Sep
14
This past Sunday, I attended a memorial service at WSH where both top administrators and students spoke about unity past 9/11 and their experiences on that specific day 10 years ago.
This weekend was really hectic, I had gone away Saturday night with my Korean Catholic group. Sunday was lined with group projects and time reserved to work on my honors thesis. However, something was tugging at me inside all day. I guess, these past few years, 9/11 has come and gone pretty quickly. I didn’t even realize it had already been 10 years. It made me feel guilty that I did not spend more time reflecting and remembering on such an important day those that sacrificed their lives for the safety of others.
So, I decided the least I could do was to attend the service and offer prayers. I was surprised at the student turnout and even touched because so many of them had taken off that time in their days to come and pay respects. The speakers were all touching, but I was especially moved by Sara Rahman’s talk. She talked about how 9/11 affected the rest of the Muslim community she was a part of, and how, despite stereotypes and anger against her community, her parents and her small town worked endlessly to help support those victims of the 9/11 terror attack. It was an emotional speech and I could sense multiple emotions ranging from sadness of others’ misunderstanding to anger of the damages caused by that day to her as an American and a Muslim to hope from what rose from the remains of 9/11.
I remember exactly what happened that day as well. I heard over the loudspeaker my principal saying something about the twin towers. At the moment, I ignored it because I just could not believe even for a second that such an atrocity could have happened. But then, I heard one of my classmates gasp and go up to the teacher after which she was sent out of the classroom. Slowly things unraveled as I realized that this had actually happened. As soon as I got home, I frantically called my cousin who went to school in NYC. I was young back then and didn’t realize Hunter High School was miles from the twin towers, and I remember the relief from hearing her voice. Still, I was too young to comprehend the magnitude of the situation, and I feel as though I get more emotional now reflecting than I had been at the moment of the incident.
We are all Americans, whether legalized or not, if we call this land our home.

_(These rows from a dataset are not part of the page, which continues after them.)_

-- ==== Sys2Proof/Word.lean ====
section
/-! DEFINITION. The words of the ND9: bytes, 32-bit lane registers, 64-bit scalars, and sparse maps in canonical form. -/

namespace Sys2Proof

/-- One byte of memory (R173). -/
abbrev Byte := BitVec 8
/-- One lane's vector register (R31). -/
abbrev W32 := BitVec 32
/-- One scalar register, address or program counter (R31). -/
abbrev W64 := BitVec 64
/-- A mask with one bit per lane (R35). -/
abbrev LaneMask := BitVec 32

/-- A finite map from numbers, as a list of pairs. -/
abbrev NMap (α : Type) := List (Nat × α)

/-- The value at a key, or the default where the key is not listed. -/
def NMap.get {α : Type} (d : α) (m : NMap α) (k : Nat) : α :=
  match m with
  | [] => d
  | (k', v) :: rest => if k' = k then v else NMap.get d rest k

/-- Every entry except those of one key. -/
def NMap.erase {α : Type} (m : NMap α) (k : Nat) : NMap α :=
  match m with
  | [] => []
  | (k', v) :: rest => if k' = k then NMap.erase rest k else (k', v) :: NMap.erase rest k

/-- Inserts an entry before the first larger key. -/
def NMap.insert {α : Type} (m : NMap α) (k : Nat) (v : α) : NMap α :=
  match m with
  | [] => [(k, v)]
  | (k', v') :: rest => if k < k' then (k, v) :: (k', v') :: rest else (k', v') :: NMap.insert rest k v

/-- Lists the key with the value, whatever the value. -/
def NMap.put {α : Type} (m : NMap α) (k : Nat) (v : α) : NMap α :=
  NMap.insert (NMap.erase m k) k v

/-- Writes the value in canonical form: a key that holds the default is not listed. -/
def NMap.set {α : Type} [DecidableEq α] (d : α) (m : NMap α) (k : Nat) (v : α) : NMap α :=
  if v = d then NMap.erase m k else NMap.insert (NMap.erase m k) k v

/-- The key is listed. -/
def NMap.has {α : Type} (m : NMap α) (k : Nat) : Bool :=
  m.any fun e => e.1 == k

end Sys2Proof
end

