/-- What is wrong with an instruction, or none. The rows that are events have no word and nothing to check. -/
def Instr.wfError : Instr → Option WfError
  | .iadd t d a b _ => aluWf true d t.wide [(a, t.wide), (b, t.wide)]
  | .isub t d a b _ => aluWf true d t.wide [(a, t.wide), (b, t.wide)]
  | .imul t _ d a b _ => aluWf true d t.wide [(a, t.wide), (b, t.wide)]
  | .imulhi t d a b _ => aluWf (t.width ≥ 32) d t.wide [(a, t.wide), (b, t.wide)]
  | .imad t _ d a b c _ => aluWf true d t.wide [(a, t.wide), (b, t.wide), (c, t.wide)]
  | .idiv t _ d a b _ => aluWf true d t.wide [(a, t.wide), (b, t.wide)]
  | .irem t d a b _ => aluWf true d t.wide [(a, t.wide), (b, t.wide)]
  | .ineg t _ d a _ => aluWf t.signed d t.wide [(a, t.wide)]
  | .iabs t _ d a _ => aluWf t.signed d t.wide [(a, t.wide)]
  | .imin t d a b _ => aluWf true d t.wide [(a, t.wide), (b, t.wide)]
  | .imax t d a b _ => aluWf true d t.wide [(a, t.wide), (b, t.wide)]
  | .iaddsat t d a b _ => aluWf true d t.wide [(a, t.wide), (b, t.wide)]
  | .isubsat t d a b _ => aluWf true d t.wide [(a, t.wide), (b, t.wide)]
  | .iclamp t d a b c _ => aluWf true d t.wide [(a, t.wide), (b, t.wide), (c, t.wide)]
  | .add64 t d a b _ => (chk (vOrS a || a.isConst) .operandClass).or (aluWf (t == .i32 || t == .n32) d true [(a, true), (b, false)])
  | .lea t d a b _ _ => (chk (vOrS a || a.isConst) .operandClass).or (aluWf (t == .i32 || t == .n32) d true [(a, true), (b, false)])
  | .dot4 t _ d a b c _ => aluWf (t == .i8 || t == .n8) d false [(a, false), (b, false), (c, false)]
  | .icmp t _ a b _ => cmpWf true t.wide a b
  | .and t d a b _ => aluWf (t == .i32 || t == .i64) d t.wide [(a, t.wide), (b, t.wide)]
  | .or t d a b _ => aluWf (t == .i32 || t == .i64) d t.wide [(a, t.wide), (b, t.wide)]
  | .xor t d a b _ => aluWf (t == .i32 || t == .i64) d t.wide [(a, t.wide), (b, t.wide)]
  | .not t d a _ => aluWf (t == .i32 || t == .i64) d t.wide [(a, t.wide)]
  | .andn t d a b _ => aluWf (t == .i32 || t == .i64) d t.wide [(a, t.wide), (b, t.wide)]
  | .shl t d a b _ => aluWf (t == .i32 || t == .i64) d t.wide [(a, t.wide), (b, false)]
  | .shr t d a b _ => aluWf (t == .i32 || t == .i64) d t.wide [(a, t.wide), (b, false)]
  | .sar t d a b _ => aluWf (t == .i32 || t == .i64) d t.wide [(a, t.wide), (b, false)]
  | .rot t d a b _ => aluWf (t == .i32 || t == .i64) d t.wide [(a, t.wide), (b, false)]
  | .popc t d a _ => aluWf (t == .i32 || t == .i64) d false [(a, t.wide)]
  | .clz t d a _ => aluWf (t == .i32 || t == .i64) d false [(a, t.wide)]
  | .ctz t d a _ => aluWf (t == .i32 || t == .i64) d false [(a, t.wide)]
  | .brev t d a _ => aluWf (t == .i32 || t == .i64) d t.wide [(a, t.wide)]
  | .bfx t d a b c _ => aluWf (t == .i32 || t == .n32) d false [(a, false), (b, false), (c, false)]
  | .bfi d a b c _ => aluWf true d false [(a, false), (b, false), (c, false)]
  | .perm8 d a b c _ => aluWf true d false [(a, false), (b, false), (c, false)]
  | .sel t d a b _ => aluWf (t == .i32 || t == .i64) d t.wide [(a, t.wide), (b, t.wide)]
  | .mov t d a _ => aluWf (t == .i32 || t == .i64) d t.wide [(a, t.wide)]
  | .movi t d _ _ => aluWf (t.width ≥ 32) d t.wide []
  | .lit t d a _ _ => aluWf (t == .i32 || t == .i64) d t.wide [(a, t.wide)]
  | .fadd t _ _ d a b _ => aluWf t.scalar d false [(a, false), (b, false)]
  | .fsub t _ _ d a b _ => aluWf t.scalar d false [(a, false), (b, false)]
  | .fmul t _ _ d a b _ => aluWf t.scalar d false [(a, false), (b, false)]
  | .ffma t _ _ d a b c _ => aluWf t.scalar d false [(a, false), (b, false), (c, false)]
  | .fmin t _ d a b _ => aluWf (t.scalar || t.packed) d false [(a, false), (b, false)]
  | .fmax t _ d a b _ => aluWf (t.scalar || t.packed) d false [(a, false), (b, false)]
  | .fcmp t _ a b _ => cmpWf t.scalar false a b
  | .fclass t d a _ => aluWf (!t.packed) d false [(a, false)]
  | .frcp t _ _ d a _ => aluWf t.scalar d false [(a, false)]
  | .frsq t _ _ d a _ => aluWf t.scalar d false [(a, false)]
  | .fsqrt t _ _ d a _ => aluWf t.scalar d false [(a, false)]
  | .fdiv t _ _ d a b _ => aluWf t.scalar d false [(a, false), (b, false)]
  | .fexp2 t d a _ => aluWf t.scalar d false [(a, false)]
  | .flog2 t d a _ => aluWf t.scalar d false [(a, false)]
  | .fsinpi t d a _ => aluWf t.scalar d false [(a, false)]
  | .fcospi t d a _ => aluWf t.scalar d false [(a, false)]
  | .ftanh t d a _ => aluWf t.scalar d false [(a, false)]
  | .frnd t _ d a _ => aluWf t.scalar d false [(a, false)]
  | .ffrac t d a _ => aluWf t.scalar d false [(a, false)]
  | .fldexp t _ _ d a b _ => aluWf t.scalar d false [(a, false), (b, false)]
  | .fgetexp t d a _ => aluWf t.scalar d false [(a, false)]
  | .fgetmant t d a _ => aluWf t.scalar d false [(a, false)]
  | .hadd2 t _ _ d a b _ => aluWf t.packed d false [(a, false), (b, false)]
  | .hmul2 t _ _ d a b _ => aluWf t.packed d false [(a, false), (b, false)]
  | .hfma2 t _ _ d a b c _ => aluWf t.packed d false [(a, false), (b, false), (c, false)]
  | .fdot2 t _ _ d a b c _ => aluWf t.packed d false [(a, false), (b, false), (c, false)]
  | .fabs t d a _ => aluWf (t.scalar || t.packed) d false [(a, false)]
  | .fneg t d a _ => aluWf (t.scalar || t.packed) d false [(a, false)]
  | .fclamp t d a b c _ => aluWf (t.scalar || t.packed) d false [(a, false), (b, false), (c, false)]
  | .cvtToInteger src t _ rnd d a _ =>
    match src with
    | .int it => (chk (rnd == .rn) .modifier).or (aluWf true d t.wide [(a, it.wide)])
    | _ => aluWf true d t.wide [(a, false)]
  | .cvtToFloat src t _ _ d a _ =>
    match src with
    | .int it => aluWf (!t.packed) d false [(a, it.wide)]
    | _ => aluWf (!t.packed) d false [(a, false)]
  | .pk fmt _ _ d a b c _ =>
    (chk (match fmt with
      | .f16 => c == 0
      | .bf16 => c == 0
      | .e2m1 => true
      | _ => c.toNat < 2) .modifier).or (aluWf true d false [(a, false), (b, false)])
  | .unpk fmt d a c _ =>
    (chk (match fmt with
      | .f16 => c.toNat < 2
      | .bf16 => c.toNat < 2
      | .e2m1 => true
      | _ => c.toNat < 4) .modifier).or (aluWf true d false [(a, false)])
  | .scaleq _ _ d a _ _ => firstErr [(d.vecOk, .destination), (a.constOk, .constIndex)]
  | .mtest _ d a _ _ => firstErr [(d.cmOrS, .destination), (a.constOk, .constIndex)]
  | .mbits d a _ _ => firstErr [(d.vecOrS, .destination), (a.constOk, .constIndex)]
  | .mfold op ty d a _ _ =>
    firstErr [(ty != .f32 || op == .add || op == .min || op == .max, .modifier), (d.vecOrS, .destination),
      (a.constOk, .constIndex)]
  | .scan op ty _ d a _ _ =>
    firstErr [(ty != .f32 || op == .add || op == .min || op == .max, .modifier), (d.vecOk, .destination),
      (a.constOk, .constIndex)]
  | .lperm _ d a b _ _ => firstErr [(d.vecOk, .destination), (a.constOk, .constIndex), (b.constOk, .constIndex)]
  | .mpeers wide d a _ _ =>
    firstErr [(d.vecOk, .destination), (!wide || vOrS a, .operandClass), (a.constOk, .constIndex)]
  | .mlow d _ _ => chk d.cmOrS .destination
  | .lsync _ _ => none
  | .twld _ _ _ _ _ => none
  | .twst _ _ _ _ _ => none
  | .tdec _ k2 hi fmt d a _ =>
    firstErr [(!(k2 && hi), .modifier), (d.vecOk, .destination), (a.constOk, .constIndex),
      ((match fmt with
        | .f32 b => b.constOk
        | _ => true), .constIndex)]
  | .tdec2 _ k2 hi _ d a _ => firstErr [(!(k2 && hi), .modifier), (d.vecOk, .destination), (a.constOk, .constIndex)]
  | .ensave _ _ => none
  | .enrest a _ => firstErr [(a.uniform, .operandClass), (a.constOk, .constIndex)]
  | .enand a _ => firstErr [(a.uniform, .operandClass), (a.constOk, .constIndex)]
  | .enor a _ => firstErr [(a.uniform, .operandClass), (a.constOk, .constIndex)]
  | .enandn a _ => firstErr [(a.uniform, .operandClass), (a.constOk, .constIndex)]
  | .cmget _ _ => none
  | .cmset a _ => chk (a.isV || a.isQ || a.isS) .operandClass
  | .setab a b c _ => chk (sOrConst a && sOrConst b && sOrConst c) .operandClass
  | .setrt n e _ => firstErr [(n.toNat < 7, .register), (rtEntryOk e, .modifier)]
  | .bra _ _ => none
  | .brc c _ _ =>
    match c with
    | .nz a => chk a.constOk .constIndex
    | .z a => chk a.constOk .constIndex
    | _ => none
  | .bru c _ _ =>
    match c with
    | .snz a => firstErr [(a.uniform, .operandClass), (a.constOk, .constIndex)]
    | .sz a => firstErr [(a.uniform, .operandClass), (a.constOk, .constIndex)]
    | _ => none
  | .call _ _ _ => none
  | .ret a => chk (vOrS a) .operandClass
  | .jmpi a => chk (vOrS a) .operandClass
  | .calli d a =>
    firstErr [((match d with
      | .v _ => true
      | .s _ => true
      | _ => false), .destination), (vOrS a, .operandClass)]
  | .exit => none
  | .rtt => none
  | .halt => none
  | .loop n off => firstErr [(n.toNat < 3, .register), (off.getLsbD 23 || off == 0, .modifier)]
  | .yield => none
  | .spawn _ a b c => firstErr [(vOrS a, .operandClass), (b.constOk, .constIndex), (c.constOk, .constIndex)]
  | .trap _ => none
  | .brk _ => none
  | .nop => none
  | .sleep _ => none
  | .ld wd sx _ _ base index _ _ =>
    firstErr [(!sx || wd == .b || wd == .h, .modifier), (baseOk base, .operandClass), (indexOk index, .operandClass)]
  | .st wd _ src base index _ _ =>
    firstErr [(storeSrcOk (wd == .q) src, .destination), (baseOk base, .operandClass), (indexOk index, .operandClass)]
  | .ldsc wd sx _ _ _ index _ _ =>
    firstErr [(!sx || wd == .b || wd == .h, .modifier), (wd != .q, .modifier),
      ((match index with
        | none => true
        | some o => sOrConst o), .operandClass)]
  | .ldp _ _ _ xy _ _ _ => chk (vqs xy) .operandClass
  | .stp _ src _ xy _ _ _ => firstErr [(storeSrcOk false src, .destination), (vqs xy, .operandClass)]
  | .prefetch _ base index _ => firstErr [(baseOk base, .operandClass), (indexOk index, .operandClass)]
  | .cwb lines _ =>
    match lines with
    | .line base index _ => firstErr [(baseOk base, .operandClass), (indexOk index, .operandClass)]
    | .all => none
  | .cinv lines _ =>
    match lines with
    | .line base index _ => firstErr [(baseOk base, .operandClass), (indexOk index, .operandClass)]
    | .all => none
  | .aconv _ d a =>
    match d with
    | .v _ => chk (vOrS a) .operandClass
    | .s _ => chk a.isS .operandClass
    | _ => some .destination
  | .aclass _ a => chk (vOrS a) .operandClass
  | .atom _ _ base x _ _ => firstErr [(baseOk base, .operandClass), (dataOk x, .operandClass)]
  | .atomCas _ a b c _ => chk (vOrS a && dataOk b && dataOk c) .operandClass
  | .fatom _ _ base x _ _ => firstErr [(baseOk base, .operandClass), (dataOk x, .operandClass)]
  | .ctrAdd _ _ x _ _ => chk (sOrConst x) .operandClass
  | .ctrWait _ _ _ _ x _ _ => chk (sOrConst x) .operandClass
  | .ctrRd _ _ _ _ => none
  | .phase _ _ => none
  | .phaseP _ _ => none
  | .phaseS _ => none
  | .lfence _ _ => none
  | .sign _ a b _ => chk ((a.isS || a.isConstLe 31) && vqs b) .operandClass
  | .mma _ _ _ acc _ _ _ => chk acc.ok .modifier
  | .mmas _ _ _ acc _ _ _ => chk acc.ok .modifier
  | .mmt _ _ _ acc _ _ _ => chk acc.ok .modifier
  | .mzero _ acc _ => chk acc.ok .modifier
  | .mld _ acc _ _ => chk acc.ok .modifier
  | .mrd n _ acc c0 _ =>
    firstErr [(n.toNat < 5, .modifier), (acc.ok, .modifier), (c0.isS || c0.isConstLe 31, .operandClass)]
  | .mdrain _ _ acc _ _ => chk acc.ok .modifier
  | .mdraint _ _ acc _ _ _ => chk acc.ok .modifier
  | .mchk _ acc _ _ _ => chk acc.ok .modifier
  | .mstat item _ =>
    match item with
    | .settol a => chk (sOrConst a) .operandClass
    | _ => none
  | .mrel _ => none
  | .attr mode _ a b _ =>
    firstErr [(vOrS a, .operandClass), (vqs b, .operandClass),
      ((match mode with
        | .vg j => j.isS || j.isConstLe 31
        | .v j => j.isS || j.isConstLe 31
        | .b => true), .operandClass)]
  | .vbld _ _ _ b _ => chk (vqs b) .operandClass
  | .prim _ _ _ a b _ => firstErr [(vOrS a, .operandClass), (dataOk b, .operandClass)]
  | .sample _ a _ c _ => firstErr [(a.isV, .operandClass), (dataOk c, .operandClass)]
  | .sampleg _ a _ _ _ _ => chk a.isV .operandClass
  | .texld _ a _ c _ => firstErr [(a.isV, .operandClass), (dataOk c, .operandClass)]
  | .hit a b => firstErr [(vqs a, .operandClass), (dataOk b, .operandClass)]
  | .tretNext _ a _ => chk (a.isS || a.isConstLe 7) .operandClass
  | .tretDone _ => none
  | .covw a => chk (dataOk a) .operandClass
  | .csrr d csr =>
    match csrRow csr, d with
    | none, _ => some .register
    | some _, .s _ => chk (csr != 3) .destination
    | some _, .v _ => chk (csr == 3) .destination
    | some _, _ => some .destination
  | .csrw csr a =>
    match csrRow csr with
    | none => some .register
    | some (_, rw) =>
      firstErr [(rw, .register), ((if csr == 3 then a.isV else sOrConst a), .operandClass)]
  | .syscNote a _ => chk (sOrConst a) .operandClass
  | .syscKill a _ => chk (sOrConst a) .operandClass
  | .dbgr _ a => chk (a.arg.isS || a.arg.isConstLe 31) .operandClass
  | .dbgw a b => firstErr [(a.isS || a.isConstLe 31, .operandClass), (sOrConst b.arg, .operandClass)]
  | _ => none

The unity that rose from 9/11 was one of the goods that came out of such evil. During the Virginia Tech shooting, I remember the scare in the Asian community of backlash and racism, and there were small incidents, but nothing too overt. I can only imagine how the Muslim community must have felt and still feel from the after effects of 9/11. The important thing is not to carve ourselves out as separate communities, but to remember our similarities during such events, so that we may unite as one front against those that cause so much evil and pain. When we fragment on our home front is when, I think, America will no longer be America.